How to collect a parallel dataset for a new language from existing sources (some tips are in my paper about machine translation for Erzya)
How to organize manual translation to create even more parallel texts
How to clean and filter the existing parallel data (some tips are in my post about Bashkir corpus cleaning, in Russian)
How to prevent the model from forgetting other languages (the one in this tutorial has learned to translate only between Russian and Tyvan, but forgot how to translate into English)
How to decrease the model size (e.g. quantization and distillation), to make its deployment more affordable and faster.

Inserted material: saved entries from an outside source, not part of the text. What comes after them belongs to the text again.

-- ==== Sys2Proof/Laws/Source.lean ====
section
/-! SUPPORT. The source side: what each source primitive answers, once (20_memory R90 to R93), and how a sequence of
fallible operations comes apart. -/

namespace Sys2Proof.Machine

/-! ## Sequences -/

theorem bind_ok {ε α β : Type} {x : Except ε α} {f : α → Except ε β} {b : β} :
    x >>= f = .ok b ↔ ∃ a, x = .ok a ∧ f a = .ok b := by
  cases x <;> simp [bind, Except.bind]

theorem bind_error {ε α β : Type} {x : Except ε α} {f : α → Except ε β} {e : ε} :
    x >>= f = .error e ↔ x = .error e ∨ ∃ a, x = .ok a ∧ f a = .error e := by
  cases x <;> simp [bind, Except.bind]

theorem check_ok {ε : Type} {b : Bool} {e : ε} {u : Unit} : check b e = .ok u ↔ b = true := by
  cases b <;> simp [check]

theorem check_error {ε : Type} {b : Bool} {e e' : ε} : check b e = .error e' ↔ b = false ∧ e' = e := by
  cases b <;> simp [check, eq_comm]

@[simp] theorem check_true {ε : Type} {e : ε} : check true e = .ok () := rfl

@[simp] theorem check_false {ε : Type} {e : ε} : check false e = .error e := rfl

theorem wrapCause_ok {α : Type} {x : Except Cause α} {a : α} : wrapCause x = .ok a ↔ x = .ok a := by
  cases x <;> simp [wrapCause]

theorem wrapCause_error {α : Type} {x : Except Cause α} {e : Err} :
    wrapCause x = .error e ↔ ∃ c, x = .error c ∧ e = .codecInternal c := by
  cases x <;> simp [wrapCause, eq_comm]

/-! ## Cells -/

@[simp] theorem cells_length (s : State) (r : Region) : (s.cells r).length = r.len := by
  simp [State.cells]

@[simp] theorem srcCells_length (s : State) : s.srcCells.length = s.latch.ops.srcLen.toNat := by
  simp [State.srcCells, Operands.src]

@[simp] theorem readCell_some {ε : Type} (bus : ε) (b : Byte) : readCell bus (some b) = .ok b := rfl

@[simp] theorem readCell_none {ε : Type} (bus : ε) : readCell bus none = .error bus := rfl

/-- Off the devices the engine reads memory (R83). -/
theorem engineRead_memory {s : State} {a : Nat} (h : s.plat.isDevice a = false) : s.engineRead a = s.mem.read a := by
  rw [State.engineRead, h]
  rfl

theorem cell_of_memOk {s : State} {a : Nat} (h : s.plat.memOk a = true) : s.cell a = some (s.engineRead a) := by
  rw [State.cell, if_pos h]

theorem cell_of_not_memOk {s : State} {a : Nat} (h : s.plat.memOk a = false) : s.cell a = none := by
  rw [State.cell, h]
  rfl

/-- Two states that agree on the parameters, on the bytes of a region and, where a device is in it, on the free values
find the same cells in it. -/
theorem cells_congr {s t : State} {r : Region} (hp : s.plat = t.plat)
    (hm : ∀ x, r.contains x = true → s.mem.read x = t.mem.read x)
    (hd : s.draws = t.draws ∨ s.plat.devices.any r.overlaps = false) : s.cells r = t.cells r := by
  refine List.map_congr_left fun i hi => ?_
  have hi : i < r.len := List.mem_range.mp hi
  have hc : r.contains (r.base + i) = true := by simp [Region.contains]; omega
  have hb : s.engineRead (r.base + i) = t.engineRead (r.base + i) := by
    unfold State.engineRead
    rw [← hp, hm _ hc]
    rcases hd with hd | hd
    · rw [hd]
    · have : s.plat.isDevice (r.base + i) = false := by
        rw [List.any_eq_false] at hd
        rw [Platform.isDevice, List.any_eq_false]
        intro d hmem hin
        refine hd d hmem ?_
        simp only [Region.contains, Region.overlaps, Bool.and_eq_true, decide_eq_true_eq] at hin ⊢
        omega
      rw [this]
      rfl
  unfold State.cell
  rw [← hp, hb]

/-- Reading a region whole succeeds exactly when every byte of it is MEM_OK. -/
theorem readAll_ok {ε : Type} {bus : ε} {cs : List SrcCell} {bs : List Byte} :
    readAll bus cs = .ok bs ↔ cs = bs.map some := by
  induction cs generalizing bs with
  | nil => cases bs <;> simp [readAll]
  | cons c cs ih =>
    cases c with
    | none => cases bs <;> simp [readAll, bind, Except.bind]
    | some b =>
      simp only [readAll, readCell_some, bind_ok, Except.ok.injEq]
      constructor
      · rintro ⟨b', rfl, l, h, rfl⟩
        simp [ih.mp h]
      · intro h
        cases bs with
        | nil => simp at h
        | cons b' l =>
          simp only [List.map_cons, List.cons.injEq, Option.some.injEq] at h
          exact ⟨b, rfl, l, ih.mpr h.2, by rw [h.1]⟩

theorem readAll_map_some {ε : Type} (bus : ε) (bs : List Byte) : readAll bus (bs.map some) = .ok bs :=
  readAll_ok.mpr rfl

/-- Reading a region whole fails exactly when some byte of it is not MEM_OK, with the bus error. -/
theorem readAll_error {ε : Type} {bus e : ε} {cs : List SrcCell} :
    readAll bus cs = .error e ↔ e = bus ∧ none ∈ cs := by
  induction cs with
  | nil => simp [readAll]
  | cons c cs ih =>
    cases c with
    | none => simp [readAll, bind, Except.bind, eq_comm]
    | some b => simp [readAll, bind_error, ih]

theorem source_eq_some {s : State} {bs : List Byte} : s.source = some bs ↔ s.srcCells = bs.map some := by
  unfold State.source
  cases h : readAll (ε := Unit) () s.srcCells with
  | ok l => simp [readAll_ok.mp h, List.map_inj_right]
  | error e =>
    have := (readAll_error.mp h).2
    simp only [reduceCtorEq, false_iff]
    intro he
    simp [he] at this

theorem codecName_eq_some {s : State} {bs : List Byte} :
    s.codecName = some bs ↔ s.cells s.latch.ops.codec = bs.map some := by
  unfold State.codecName
  cases h : readAll (ε := Unit) () (s.cells s.latch.ops.codec) with
  | ok l => simp [readAll_ok.mp h, List.map_inj_right]
  | error e =>
    have := (readAll_error.mp h).2
    simp only [reduceCtorEq, false_iff]
    intro he
    simp [he] at this

theorem source_length {s : State} {bs : List Byte} (h : s.source = some bs) :
    bs.length = s.latch.ops.srcLen.toNat := by
  rw [← srcCells_length s, source_eq_some.mp h, List.length_map]

/-! ## Sequential reads -/

@[simp] theorem inGet_some (b : Byte) (rest : List SrcCell) : inGet (some b :: rest) = .ok (b, rest) := rfl

@[simp] theorem inGet_none (rest : List SrcCell) : inGet (none :: rest) = .error .busError := rfl

@[simp] theorem inGet_nil : inGet [] = .error .srcUnderrun := rfl

@[simp] theorem inGet16_some (b0 b1 : Byte) (rest : List SrcCell) :
    inGet16 (some b0 :: some b1 :: rest) = .ok (rdBE16 b0 b1, rest) := rfl

@[simp] theorem inGet32_some (b0 b1 b2 b3 : Byte) (rest : List SrcCell) :
    inGet32 (some b0 :: some b1 :: some b2 :: some b3 :: rest) = .ok (rdBE32 b0 b1 b2 b3, rest) := rfl

/-- A successful 16-bit read takes two cells. -/
theorem inGet16_ok {src rest : List SrcCell} {v : Nat} (h : inGet16 src = .ok (v, rest)) :
    ∃ b0 b1, src = some b0 :: some b1 :: rest ∧ v = rdBE16 b0 b1 := by
  match src with
  | [] => cases h
  | [_] => cases h
  | none :: _ :: _ => cases h
  | some _ :: none :: _ => cases h
  | some b0 :: some b1 :: l => cases h; exact ⟨b0, b1, rfl, rfl⟩

/-! ## Header fields and scans (R323) -/

/-- An operand is not negative as an i32 exactly when its top bit is 0 (R323). -/
theorem nonNegative_iff {w : Word} : nonNegative w = true ↔ w.toNat < 2 ^ 31 := by
  have := w.isLt
  simp [nonNegative, asI32, BitVec.toInt_eq_toNat_cond]
  omega

/-- A scan reads a nonzero byte and goes on. -/
theorem noZero_cons_some {b : Byte} {rest : List SrcCell} (h : b ≠ 0) : noZero (some b :: rest) = noZero rest := by
  rw [noZero, readCell_some]
  show (check (decide (b ≠ 0)) Err.headerInvalid >>= fun _ => noZero rest) = _
  rw [decide_eq_true h]
  rfl

/-- A scan for 0x00 passes over bytes that are readable and not 0x00 (R323). -/
theorem noZero_skip {bs : List Byte} {rest : List SrcCell} (h : (0 : Byte) ∉ bs) :
    noZero (bs.map some ++ rest) = noZero rest := by
  induction bs with
  | nil => rfl
  | cons b bs ih =>
    obtain ⟨hb, hbs⟩ : (0 : Byte) ≠ b ∧ (0 : Byte) ∉ bs := by simpa [List.mem_cons] using h
    rw [List.map_cons, List.cons_append, noZero_cons_some (Ne.symm hb), ih hbs]

/-- Two scans one after the other are the scan of both (R323: the name, then the codec name). -/
theorem noZero_append (a b : List SrcCell) : noZero (a ++ b) = noZero a >>= fun _ => noZero b := by
  induction a with
  | nil => rfl
  | cons c a ih =>
    cases c with
    | none => rfl
    | some x =>
      by_cases hx : x = 0
      · subst hx
        rfl
      · rw [List.cons_append, noZero_cons_some hx, noZero_cons_some hx, ih]

/-! ## Big-endian fields (R12, R81) -/

theorem rdBE16_be16 {v : Nat} (h : v < 65536) :
    rdBE16 (BitVec.ofNat 8 (v / 256)) (BitVec.ofNat 8 v) = v := by
  simp only [rdBE16, BitVec.toNat_ofNat]
  omega

theorem be16_length (v : Nat) : (be16 v).length = 2 := rfl

theorem be32_length (v : Word) : (be32 v).length = 4 := rfl

theorem rdBE32_be32 (v : Word) :
    rdBE32 (v.extractLsb' 24 8) (v.extractLsb' 16 8) (v.extractLsb' 8 8) (v.extractLsb' 0 8) = v := by
  unfold rdBE32
  ext i hi
  simp only [BitVec.getElem_append, BitVec.getElem_extractLsb']
  split
  · rw [BitVec.getLsbD_eq_getElem (by omega)]; congr 1; omega
  · split
    · rw [BitVec.getLsbD_eq_getElem (by omega)]; congr 1; omega
    · split
      · rw [BitVec.getLsbD_eq_getElem (by omega)]; congr 1; omega
      · rw [BitVec.getLsbD_eq_getElem (by omega)]; congr 1; omega

end Sys2Proof.Machine
end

For example, ctranslate2 can quantize your model from float32 to int8 , which makes it 4 times smaller and 4 times faster, without significantly sacrificing the translation quality.
How to create an advanced machine translation system, robust both in terms of high load and translation quality.

If you want to contact me on any of these issues (or on some other), don’t hesitate to leave your comments here, or to write directly to my Telegram (@cointegrated). You can also subscribe to my channel about NLP (in Russian): https://t.me/izolenta_mebiusa.

And one last appeal: if you have data or models for lower-resourced languages, please publish them! Meta did a wonderful job by publishing the NLLB-200 models, but only as a community, we can truly make no language left behind, even if we address them just one at a time.